Patrick Tam : C’est mon huitième film. Les sept premiers ont été réalisés il y a dix sept ans, et j’avais exprimé mes réserves sur mes travaux passés car je ne m’impliquais pas profondément sur les personnages ou les émotions. Je vois maintenant mes travaux précédents comme des exercices pour apprendre le cinéma. J’essaye d’expérimenter le langage cinématographique dans mes films. Je ne suis pas particulièrement intéressé par le sujet des précédents films, à part peut-être NOMAD (1982). A cette époque, je ne passais pas beaucoup de temps sur le scénario à cause des conditions de production. J’étais toujours pressé, et je n‘avais pas de temps suffisant pour le peaufiner avant le tournage.
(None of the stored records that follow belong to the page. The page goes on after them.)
-- ==== Sys2Proof/Laws/Offers.lean ====
section
/-! SUPPORT. What offers to the output queue do, in the words of the statements: records that join it, the
retirement by space that may follow, the actions of a close, its BAND record, and a sequence of offers made whole or
in part. -/

namespace Sys2Proof.Machine

variable (s : State)

/-! ## Joining the queue -/

/-- R160: whether a grant is due by space. -/
theorem spaceDue_iff (g : OpenGrant) (h : s.port.grant = some g) :
    spaceDue s = true ↔ DueBySpace g s.port.queue := by
  have hlt : ∀ n, 16 ≤ n → (g.space < n ↔ g.grant.length.toNat < g.used + n) := by
    intro n hn; unfold OpenGrant.space; omega
  unfold spaceDue DueBySpace
  rw [h]
  cases hq : s.port.queue with
  | nil => simp [hlt 16]
  | cons r rs =>
    have : 16 ≤ r.size := by cases r <;> simp [Rec.size]; omega
    simp [hlt 16, hlt _ this]

/-- R163, R164, R181: what retiring the open grant does. -/
theorem retireGrant_eq {g : OpenGrant} (flag : RetireFlag) (h : s.port.grant = some g) :
    retireGrant flag s = { s with
      port := { s.port with grant := none, nextSeq := s.port.nextSeq + 1 }
      outputs := s.outputs ++ retirementPuts g flag s } := by
  by_cases hc : completionInterrupts s = true
  · cases hl : s.port.link <;>
      simp_all [retireGrant, retirementPuts, ringSlot, emit, completionInterrupts, attention, messageOf,
        State.updOutputs, State.updPort]
  · simp_all [retireGrant, retirementPuts, ringSlot, emit, completionInterrupts, State.updOutputs, State.updPort]

/-- R160: what the test for space does when the queue has become `q`. -/
theorem spaceTest_tested (q : List Rec) (hq : q ≠ s.port.queue) :
    SpaceTested s (spaceTest (s.updPort fun p => { p with queue := q })) := by
  simp only [spaceTest]
  cases hg : s.port.grant with
  | none =>
    have : spaceDue (s.updPort fun p => { p with queue := q }) = false := by simp [spaceDue, hg]
    rw [this]
    exact ⟨fun g h => (by rw [hg] at h; cases h), fun _ => ⟨rfl, rfl, rfl⟩⟩
  | some g =>
    have hdue := spaceDue_iff (s.updPort fun p => { p with queue := q }) g hg
    by_cases hd : spaceDue (s.updPort fun p => { p with queue := q }) = true
    · rw [if_pos hd]
      have hd' : DueBySpace g q := hdue.mp hd
      have he := retireGrant_eq (s.updPort fun p => { p with queue := q }) (g := g) .bySpace hg
      refine ⟨fun g' h _ _ => ?_, fun h => ?_⟩
      · rw [hg] at h; cases h
        rw [he]
        exact ⟨rfl, rfl, rfl⟩
      · rcases h g hg with h | h
        · rw [he] at h; exact absurd h hq
        · rw [he] at h; exact absurd hd' h
    · rw [if_neg hd]
      refine ⟨fun g' h _ hd2 => ?_, fun _ => ⟨rfl, rfl, rfl⟩⟩
      rw [hg] at h; cases h
      exact absurd (hdue.mpr hd2) hd

/-- R151, R160: a record that joins the queue. -/
theorem joinQueue_tested (r : Rec) : SpaceTested s (joinQueue r s) :=
  spaceTest_tested s _ (by simp)

/-- R160: the test for space changes the grant, next sequence and the outputs alone. -/
theorem spaceTest_frame : spaceTest s = { s with
    port := { s.port with grant := (spaceTest s).port.grant, nextSeq := (spaceTest s).port.nextSeq }
    outputs := (spaceTest s).outputs } := by
  unfold spaceTest
  split
  · cases hg : s.port.grant with
    | none =>
      have h0 : retireGrant .bySpace s = s := by simp [retireGrant, hg]
      rw [h0]
    | some g => rw [retireGrant_eq s .bySpace hg]
  · rfl

/-- R151: a record that joins the queue changes the queue, the grant, next sequence and the outputs. -/
theorem joinQueue_eq (r : Rec) : joinQueue r s = { s with
    port := { s.port with
      queue := s.port.queue ++ [r]
      grant := (joinQueue r s).port.grant
      nextSeq := (joinQueue r s).port.nextSeq }
    outputs := (joinQueue r s).outputs } :=
  spaceTest_frame (s.updPort fun p => { p with queue := p.queue ++ [r] })

/-- Nothing offered, nothing tested. -/
theorem SpaceTested.of_eq {s t : State} (hp : t.port.queue = s.port.queue) (hg : t.port.grant = s.port.grant)
    (hn : t.port.nextSeq = s.port.nextSeq) (ho : t.outputs = s.outputs) : SpaceTested s t :=
  ⟨fun _ _ h => absurd hp h, fun _ => ⟨hg, hn, ho⟩⟩

/-- R160: what more joins a queue that has a head leaves the head. -/
theorem DueBySpace.append {g : OpenGrant} {q : List Rec} (more : List Rec) (h : q ≠ []) :
    DueBySpace g (q ++ more) ↔ DueBySpace g q := by
  cases q with
  | nil => exact absurd rfl h
  | cons r rs => simp [DueBySpace]

/-- R160: two stretches of offers one after the other. -/
theorem SpaceTested.trans {s u t : State} (h : SpaceTested s u) (k : SpaceTested u t) {a b : List Rec}
    (ha : u.port.queue = s.port.queue ++ a) (hb : t.port.queue = u.port.queue ++ b) (hc : u.ctl = s.ctl)
    (hl : u.port.link = s.port.link) : SpaceTested s t := by
  obtain ⟨h1, h2⟩ := h
  obtain ⟨k1, k2⟩ := k
  by_cases hu : ∃ g, s.port.grant = some g ∧ u.port.queue ≠ s.port.queue ∧ DueBySpace g u.port.queue
  · obtain ⟨g, hg, hne, hd⟩ := hu
    obtain ⟨e1, e2, e3⟩ := h1 g hg hne hd
    obtain ⟨f1, f2, f3⟩ := k2 fun g' hg' => by rw [e1] at hg'; cases hg'
    have hune : u.port.queue ≠ [] := by
      intro h0; rw [h0] at ha hne
      exact hne (by have := List.append_eq_nil_iff.mp ha.symm; simp [this.1])
    refine ⟨fun g' hg' _ _ => ?_, fun hno => ?_⟩
    · rw [hg] at hg'; cases hg'
      exact ⟨by rw [f1, e1], by rw [f2, e2], by rw [f3, e3]⟩
    · rcases hno g hg with h0 | h0
      · rw [hb, ha] at h0
        have := congrArg List.length h0
        simp at this
        exact absurd (by rw [ha, this.1]; simp) hne
      · rw [hb, DueBySpace.append b hune] at h0; exact absurd hd h0
  · have hno : ∀ g, s.port.grant = some g → u.port.queue = s.port.queue ∨ ¬ DueBySpace g u.port.queue := by
      intro g hg
      by_cases h0 : u.port.queue = s.port.queue
      · exact .inl h0
      · exact .inr fun h3 => hu ⟨g, hg, h0, h3⟩
    obtain ⟨e1, e2, e3⟩ := h2 hno
    have hput : ∀ g, retirementPuts g .bySpace u = retirementPuts g .bySpace s := by
      intro g; simp [retirementPuts, completionInterrupts, hc, e2, hl]
    refine ⟨fun g hg hne hd => ?_, fun hn => ?_⟩
    · have hne' : t.port.queue ≠ u.port.queue := by
        intro h0
        rcases hno g hg with h3 | h3
        · exact hne (h0.trans h3)
        · rw [h0] at hd; exact h3 hd
      obtain ⟨f1, f2, f3⟩ := k1 g (e1.trans hg) hne' hd
      exact ⟨f1, by rw [f2, e2], by rw [f3, e3, hput]⟩
    · obtain ⟨f1, f2, f3⟩ := k2 fun g hg => by
        rcases hn g (e1 ▸ hg) with h0 | h0
        · left
          have hab : a = [] ∧ b = [] := by
            rw [hb, ha] at h0
            have := congrArg List.length h0
            simp at this
            exact this
          rw [hb, hab.2]; simp
        · exact .inr h0
      exact ⟨f1.trans e1, f2.trans e2, f3.trans e3⟩

/-- R151, R155, R160: an EVENT record offered. -/
theorem offerEvent_eq (e : EventRec) : offerEvent e s = { s with
    port := { s.port with
      queue := if 16 + fill s ≤ 2097152 then s.port.queue ++ [.event e] else s.port.queue
      grant := (offerEvent e s).port.grant
      nextSeq := (offerEvent e s).port.nextSeq }
    counters := { s.counters with
      eventRecordsDropped :=
        if 2097152 < 16 + fill s then satInc s.counters.eventRecordsDropped else s.counters.eventRecordsDropped }
    outputs := (offerEvent e s).outputs } ∧ SpaceTested s (offerEvent e s) := by
  by_cases hf : fits (.event e) s = true
  · have h1 : 16 + fill s ≤ 2097152 := by
      have := of_decide_eq_true hf; simp only [Rec.size, capacity] at this; omega
    rw [offerEvent, if_pos hf, if_pos h1, if_neg (by omega)]
    exact ⟨joinQueue_eq s _, joinQueue_tested s _⟩
  · have hf' : fits (.event e) s = false := by simpa using hf
    have h1 : ¬ 16 + fill s ≤ 2097152 := by
      have := of_decide_eq_false hf'; simp only [Rec.size, capacity] at this; omega
    rw [offerEvent, if_neg hf, if_neg h1, if_pos (by omega)]
    exact ⟨rfl, .of_eq rfl rfl rfl rfl⟩

/-- R155, R179: a local event raised, as far as the output queue goes. -/
theorem raise_raised (code : EventCode) (line : Nat) (data : Word) :
    EventRaised code line data s (raise code line data s) := by
  have hs : ∀ t : State, (shareLocal code line t).port = t.port ∧ (shareLocal code line t).outputs = t.outputs ∧
      (shareLocal code line t).counters.eventRecordsDropped = t.counters.eventRecordsDropped := by
    intro t
    refine ⟨by simp, by simp, ?_⟩
    unfold shareLocal
    repeat' split
    all_goals first | rfl | skip
    simp only [offerFrame]
    repeat' split
    all_goals rfl
  obtain ⟨hp, ho, hd⟩ := hs (reportLocal code line data s)
  have key : EventRaised code line data s (reportLocal code line data s) := by
    unfold reportLocal EventRaised droppedAfterEvent queueAfterEvent
    split
    · rename_i h
      obtain ⟨e, he⟩ : ∃ e : EventRec, e =
          ⟨code, s.ctl.station, false, eventLine line, data⟩ := ⟨_, rfl⟩
      obtain ⟨h1, h2⟩ := offerEvent_eq s e
      subst he
      refine ⟨?_, ?_, h2⟩
      · rw [h1]; simp only [h, true_and, Rec.size, capacity]
      · rw [h1]; simp only [h, true_and]
    · rename_i h
      refine ⟨by simp [h], by simp [h], .of_eq rfl rfl rfl rfl⟩
  obtain ⟨k1, k2, k3, k4⟩ := key
  refine ⟨?_, by rw [raise, hd, k2], ?_⟩
  · rw [raise, hp]; exact k1
  · unfold SpaceTested at *
    rw [raise, hp, ho]; exact ⟨k3, k4⟩

/-- R155, R179: what raising an event reads. -/
theorem EventRaised.of_eq {code : EventCode} {line : Nat} {data : Word} {s u t : State} (hp : u.port = s.port)
    (hc : u.ctl = s.ctl) (ho : u.outputs = s.outputs)
    (hd : u.counters.eventRecordsDropped = s.counters.eventRecordsDropped) (h : EventRaised code line data u t) :
    EventRaised code line data s t := by
  simp only [EventRaised, queueAfterEvent, droppedAfterEvent, SpaceTested, retirementPuts, completionInterrupts, fill,
    hp, hc, ho, hd] at *
  exact h

/-! ## The offers of a close -/

theorem satAdd16_inc (h : Half) (k : Nat) : satAdd16 (satInc16 h) k = satAdd16 h (1 + k) := by
  simp only [satAdd16, satInc16, BitVec.toNat_ofNat]; congr 1; omega

theorem satAdd_inc (h : Word) (k : Nat) : satAdd (satInc h) k = satAdd h (k + 1) := by
  simp only [satAdd, satInc, BitVec.toNat_ofNat]; congr 1; omega

theorem satInc16_eq (h : Half) : satInc16 h = satAdd16 h 1 := rfl

theorem satAdd16_zero (h : Half) : satAdd16 h 0 = h := by
  simp only [satAdd16]; apply BitVec.eq_of_toNat_eq; simp; omega

theorem satAdd_zero (h : Word) : satAdd h 0 = h := by
  simp only [satAdd]; apply BitVec.eq_of_toNat_eq; simp; omega

/-- R148: what a close does about its slots, slot by slot. -/
theorem tileActions_eq (v : CloseView) (t : Nat) (slots : List Slot) :
    tileActions v t slots = slots.mapIdx fun i slot => tileAction v (t + i) slot := by
  induction slots generalizing t with
  | nil => rfl
  | cons a as ih =>
    simp only [tileActions, List.mapIdx_cons, Nat.add_zero, ih]
    congr 2
    funext i slot
    congr 1
    omega

/-- R148: one action and those after it. -/
theorem ActionsDone.cons {a : TileAction} {as : List TileAction} {tk dr tk' dr' : List TileRec} {s u t : State}
    (h : ActionsDone [a] tk dr s u) (k : ActionsDone as tk' dr' u t)
    (hturn : TakenInTurn (2097152 - fill s) (offersOf (a :: as)) (tk ++ tk') (dr ++ dr')) :
    ActionsDone (a :: as) (tk ++ tk') (dr ++ dr') s t := by
  obtain ⟨-, h2, h3⟩ := h
  obtain ⟨-, k2, k3⟩ := k
  refine ⟨hturn, ?_, ?_⟩
  · rw [k2, h2]
    have h16 : ∀ (x : Half) (m n : Nat), satAdd16 (satAdd16 x m) n = satAdd16 x (m + n) := by
      intro x m n; simp only [satAdd16, BitVec.toNat_ofNat]; congr 1; omega
    have h32 : ∀ (x : Word) (m n : Nat), satAdd (satAdd x m) n = satAdd x (m + n) := by
      intro x m n; simp only [satAdd, BitVec.toNat_ofNat]; congr 1; omega
    have hd : ∀ why, droppedFor why (dr ++ dr') = droppedFor why dr + droppedFor why dr' := by
      intro why; simp [droppedFor]
    have hs : ∀ why, suppressedFor why (a :: as) = suppressedFor why [a] + suppressedFor why as := by
      intro why; simp only [suppressedFor, List.filter_cons, List.filter_nil]; split <;> simp; omega
    simp [h16, h32, hd, hs]
  · exact h3.trans k3 (a := tk.map .tile) (b := tk'.map .tile) (by rw [h2]) (by rw [k2]) (by rw [h2]) (by rw [h2])

/-- R143, R153: one action. -/
theorem applyAction_done (a : TileAction) (n : Nat) :
    ∃ taken dropped, ActionsDone [a] taken dropped s (applyAction a (s, n)).1 ∧
      (applyAction a (s, n)).2 = n + taken.length ∧
      (∀ rs tk dr, TakenInTurn (2097152 - fill (applyAction a (s, n)).1) rs tk dr →
        TakenInTurn (2097152 - fill s) (offersOf [a] ++ rs) (taken ++ tk) (dropped ++ dr)) := by
  cases a with
  | nothing =>
    refine ⟨[], [], ⟨⟨rfl, rfl⟩, ?_, .of_eq rfl rfl rfl rfl⟩, rfl, fun _ _ _ h => h⟩
    simp [applyAction, droppedFor, suppressedFor, satAdd16_zero, satAdd_zero]
  | suppress why =>
    refine ⟨[], [], ⟨⟨rfl, rfl⟩, ?_, .of_eq (by simp [applyAction]) (by simp [applyAction]) (by simp [applyAction])
      (by simp [applyAction])⟩, rfl, fun _ _ _ h => by simpa [applyAction, fill, offersOf] using h⟩
    cases why <;>
      simp [applyAction, countSuppressed, bump, addTo, State.updCounters, Counters.set, Counters.get, droppedFor,
        suppressedFor, satAdd16_zero, satAdd_zero]
  | offer r =>
    by_cases hf : fits (.tile r) s = true
    · have h1 := of_decide_eq_true hf
      simp only [Rec.size, capacity] at h1
      refine ⟨[r], [], ⟨?_, ?_, ?_⟩, by simp [applyAction, hf], ?_⟩
      · exact ⟨fun _ => ⟨[], rfl, rfl, rfl⟩, fun h => by omega⟩
      · simp only [applyAction, offerTile, hf, if_true]
        rw [joinQueue_eq]
        simp [droppedFor, suppressedFor, satAdd16_zero, satAdd_zero]
      · simp only [applyAction, offerTile, hf, if_true]; exact joinQueue_tested s _
      · intro rs tk dr h
        have hfill : 2097152 - fill (applyAction (.offer r) (s, n)).1 =
            2097152 - fill s - (32 + r.payload.length) := by
          simp [applyAction, offerTile, hf, fill, queueSize_append, queueSize, Rec.size]; omega
        rw [hfill] at h
        exact ⟨fun _ => ⟨tk, rfl, h⟩, fun h2 => by omega⟩
    · have hf' : fits (.tile r) s = false := by simpa using hf
      have h1 := of_decide_eq_false hf'
      simp only [Rec.size, capacity] at h1
      have hq : (dropTile r.reason s).port.queue = s.port.queue ∧ (dropTile r.reason s).port.grant = s.port.grant ∧
          (dropTile r.reason s).port.nextSeq = s.port.nextSeq := by
        cases r.reason <;> simp [dropTile, bump, addTo, State.updCounters, State.updPort]
      refine ⟨[], [r], ⟨?_, ?_, ?_⟩, by simp [applyAction, hf'], ?_⟩
      · exact ⟨fun h => by omega, fun _ => ⟨[], rfl, rfl, rfl⟩⟩
      · simp only [applyAction, offerTile, hf', Bool.false_eq_true, if_false]
        cases hr : r.reason <;>
          simp [dropTile, bump, addTo, State.updCounters, State.updPort, Counters.set, Counters.get, droppedFor, hr,
            suppressedFor, satAdd16_zero, satAdd_zero, satInc16_eq]
      · simp only [applyAction, offerTile, hf', Bool.false_eq_true, if_false]
        exact .of_eq hq.1 hq.2.1 hq.2.2 (by simp)
      · intro rs tk dr h
        have hfill : fill (applyAction (.offer r) (s, n)).1 = fill s := by
          simp only [applyAction, offerTile, hf', Bool.false_eq_true, if_false, fill, hq.1]
        rw [hfill] at h
        exact ⟨fun h2 => by omega, fun _ => ⟨dr, rfl, h⟩⟩
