/-- R74, R91, R92, R102: what the scoring of a band does, no close being under way. -/
theorem scoreEntry_scored {b c : Nat} {f : Entry} (hf : findEntry b s = some f)
    (hc : Consecutive c s.table.entries) :
    ∃ (g : Entry) (level : Nat) (v : State) (closed : List Entry), LevelOf (fill s) level ∧
      g = { f with
        slots := f.slots.map fun x =>
          { x with result := some (scoreSlot s.ctl.cfg (decide (s.ref.state = .ready)) x) }
        announced := some level
        state := .scored
        summarySent := decide (s.bus.op = .running ∧ (s.bus.left ≠ none ∨ s.bus.right ≠ none)) } ∧
      v = { s with
        table := { s.table with
          entries := s.table.entries.map fun x => if x.band = f.band then g else x }
        bus := v.bus
        counters := { s.counters with busQueueDiscards := v.counters.busQueueDiscards } } ∧
      (g.summarySent = true → SummaryHandedOn g level s v) ∧
      (g.summarySent = false → v.bus = s.bus ∧ v.counters = s.counters) ∧
      ClosesInTurn v closed (scoreEntry b s) ∧ closed.Pairwise fun a b => a.band < b.band := by
  have hb : f.band = b := findEntry_band s hf
  subst hb
  have hsent : makesSummary s = decide (s.bus.op = .running ∧ (s.bus.left ≠ none ∨ s.bus.right ≠ none)) := by
    rw [Bool.eq_iff_iff]
    simp [makesSummary, and_comm, Option.isSome_iff_ne_none]
  have hready : (s.ref.state == .ready) = decide (s.ref.state = .ready) := by
    rw [Bool.eq_iff_iff]; simp
  obtain ⟨g, hg⟩ : ∃ g, g = scoredEntry s f := ⟨_, rfl⟩
  obtain ⟨s1, hs1⟩ : ∃ s1, s1 = updEntry f.band (fun _ => g) s := ⟨_, rfl⟩
  obtain ⟨v, hv⟩ : ∃ v, v = if makesSummary s then offerFrame (summaryFrameOf s g) s1 else s1 := ⟨_, rfl⟩
  have hgeq : g = { f with
      slots := f.slots.map fun x =>
        { x with result := some (scoreSlot s.ctl.cfg (decide (s.ref.state = .ready)) x) }
      announced := some (pressure s)
      state := .scored
      summarySent := decide (s.bus.op = .running ∧ (s.bus.left ≠ none ∨ s.bus.right ≠ none)) } := by
    rw [hg, scoredEntry, hsent, hready]
    rfl
  have hgs : g.summarySent = makesSummary s := by rw [hsent, hgeq]
  have hgb : g.band = f.band := by rw [hgeq]
  have hga : g.announced = some (pressure s) := by rw [hgeq]
  have hs1t : s1.table = { s.table with
      entries := s.table.entries.map fun x => if x.band = f.band then g else x } := by
    rw [hs1]
    rfl
  have hvt : v.table = s1.table := by rw [hv]; split <;> simp
  obtain ⟨closed, hclosed⟩ := closingTest_closesInTurn v
  have hcons : Consecutive c v.table.entries := by
    rw [hvt, hs1t]
    have : ∀ (l : List Entry) (c : Nat), Consecutive c l →
        Consecutive c (l.map fun x => if x.band = f.band then g else x) := by
      intro l
      induction l with
      | nil => exact fun _ _ => trivial
      | cons x xs ih =>
        intro c h
        refine ⟨?_, ih _ h.2⟩
        change (if x.band = f.band then g else x).band = c
        split
        · rename_i hx; rw [hgb, ← hx]; exact h.1
        · exact h.1
    exact this _ _ hc
  refine ⟨g, pressure s, v, closed, levelOf_spec _, hgeq, ?_, ?_, ?_, ?_, closesInTurn_pairwise _ hclosed hcons⟩
  · by_cases hm : makesSummary s = true
    · rw [hv, if_pos hm]
      exact (offerFrame_eq s1 _).trans (by rw [hs1]; rfl)
    · rw [hv, if_neg hm, hs1]
      rfl
  · intro h
    have hm : makesSummary s = true := hgs ▸ h
    refine ⟨leftZone s.bus.left g.slots, rightZone s.bus.right g.slots, ?_, ?_, ?_, ?_, ?_⟩
    · intro h; rw [h]; rfl
    · intro h; rw [h]; rfl
    · intro n h; rw [h]; exact zoneSent_map _
    · intro n h; rw [h]; exact zoneSent_map _
    · have := offerFrame_offered s1 (summaryFrameOf s g)
      rw [hv, if_pos hm]
      rw [show s1.bus = s.bus by simp [hs1], show s1.counters = s.counters by simp [hs1]] at this
      simpa [summaryFrameOf, hga, byte] using this
  · intro h
    have hm : ¬ makesSummary s = true := by rw [← hgs, h]; simp
    rw [hv, if_neg hm]
    simp [hs1]
  · simp only [scoreEntry, hf]
    rw [← hg, ← hs1, ← hv]
    exact hclosed

/-- R98: an entry still FILLING is found when the entries before it have closed. -/
theorem findEntry_drop {b : Nat} {f : Entry} {s t : State} {closed : List Entry}
    (hf : findEntry b s = some f) (hfill : f.state = .filling) (hes : s.table.entries = closed ++ t.table.entries)
    (hclosed : ∀ e ∈ closed, e.state = .scored) : findEntry b t = some f := by
  simp only [findEntry, hes, List.find?_append] at *
  cases hx : closed.find? fun e => e.band == b with
  | none => simpa [hx] using hf
  | some x =>
    simp only [hx, Option.some_or, Option.some.injEq] at hf
    have := hclosed x (List.mem_of_find?_eq_some hx)
    rw [hf, hfill] at this
    cases this

/-- R74, R91, R92, R102, R131: what the scoring of a band does. -/
theorem scoreBand_scored {b c : Nat} {f : Entry} (hf : findEntry b s = some f) (hfill : f.state = .filling)
    (hc : Consecutive c s.table.entries) : ∃ g, BandScored f g s (scoreBand b s) := by
  have ha := finishCloses_ended s hc
  obtain ⟨-, gone, hes, hgone, hcons⟩ := ha.split hc
  obtain ⟨g, level, v, closed, h1, h2, h3, h4, h5, h6, h7⟩ :=
    scoreEntry_scored (finishCloses s) (findEntry_drop hf hfill hes hgone) hcons
  exact ⟨g, level, finishCloses s, v, closed, ha, h1, by simpa using h2, h3, h4, h5, h6, h7⟩

/-- Consecutive bands are a matter of the band numbers alone. -/
theorem consecutive_congr {c : Nat} {l l' : List Entry} (h : l'.map (·.band) = l.map (·.band))
    (hc : Consecutive c l) : Consecutive c l' := by
  induction l generalizing c l' with
  | nil => simp only [List.map_nil, List.map_eq_nil_iff] at h; rw [h]; trivial
  | cons x xs ih =>
    cases l' with
    | nil => simp at h
    | cons y ys =>
      simp only [List.map_cons, List.cons.injEq] at h
      exact ⟨h.1.trans hc.1, ih h.2 hc.2⟩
AFTER THIS OUR EXILE est différent. La première version du script était complètement terminée avant le tournage, il y a dix ans en fait. Dans ce film, je tente de me focaliser sur les personnages, car je m’aperçois de mon manque de compréhension ou de recherche sur mes personnages dans mes précédents films. J’étais distrait par le visuel et le langage cinématographique, ce qui ne suffit pas pour faire un bon film. Alors j’ai tenté de rééquilibrer cela dans AFTER THIS OUR EXILE. Depuis je passe beaucoup de temps sur le script et je comprends absolument ce qui se passe, je me concentre plus sur les personnages. Bien sûr, il y a toujours mon style. Ce n’est pas que je ne me concentre que sur les personnages et ignore l’aspect visuel. Je vois plus cela comme un équilibre -- comme la chair et le sang – l’équilibre entre la forme et le fond, qui peuvent être associés avec de l’émotion. C’est pourquoi ce film fut une expérience heureuse.
Le livre qui m’inspire le plus est celui de Robert Bresson : « Notes sur le Cinématographe ». Son second paragraphe, son point de vue essentiel est mon slogan : « vous devez être précis dans chaque détail ». Car quand vous créez un travail, il faut faire attention à la structure et au positionnement de tous les éléments artistiques --musique, lumière, jeu, tout. Vous devez placer tous ces éléments, les intégrés, structurés et positionnés aux bons endroits de la structure complète. Comme une machine, si cette vis n’est pas au bon endroit, la machine ne fonctionne pas. Je suis donc méticuleux. C’est une bénédiction si j’ai pu contrôler 90% des éléments sur ce dernier film. Je laisse 10% aux accidents. Je planifie tout. J’ai déjà tout le film en tête avant le début du tournage. Je suis assez heureux du résultat. Il se peut qu’il y ait encore quelques défauts ou quelques scènes qui auraient pu être meilleures, mais je ne vais pas vous en parler. Il y a une ou deux scènes où l’impact émotionnel ne donne pas exactement ce que je souhaitais. Elles pourraient être plus fortes ou plus précises, mais cela reste assez proche de ce que je voulais faire.
Cela m’a seulement pris un mois et demi pour terminer le montage intégral du film. Car je devais organiser tous les plans au préalable, la mise en scène est très importante pour moi. C’est l’âme du travail cinématographique. J’ai passé beaucoup de temps à trouver les lieux de tournage. Je n’ai pas laissé le producteur conseiller des endroits. J’y suis allé moi-même avec l’équipe, pour dénicher ces lieux. Je connais la Malaisie depuis 1995, j’aimais chaque endroit. J’aime vraiment ces lieux. Si je n’avais pas travaillé sur le film, j’y serais resté. Vous n’utilisez pas un lieu avec légèreté pour votre film ; vous devez le ressentir. J’ai étudié chacun de ces endroits pendant longtemps, réfléchissant à différents angles, avec la mise en scène en tête, comment j’allais bouger la caméra, de quel angle je filmerais l’architecture. C’est bien préparé. Je n’utilise pas de story-board. Je n’en ai pas besoin. Je prends juste des notes et fais une liste des plans. C’est très précis en fait. Quand on arrive au montage, j’assemble tout cela. Je ne fais pas de montage préliminaire. Je fais le montage final de chaque scène dès le départ.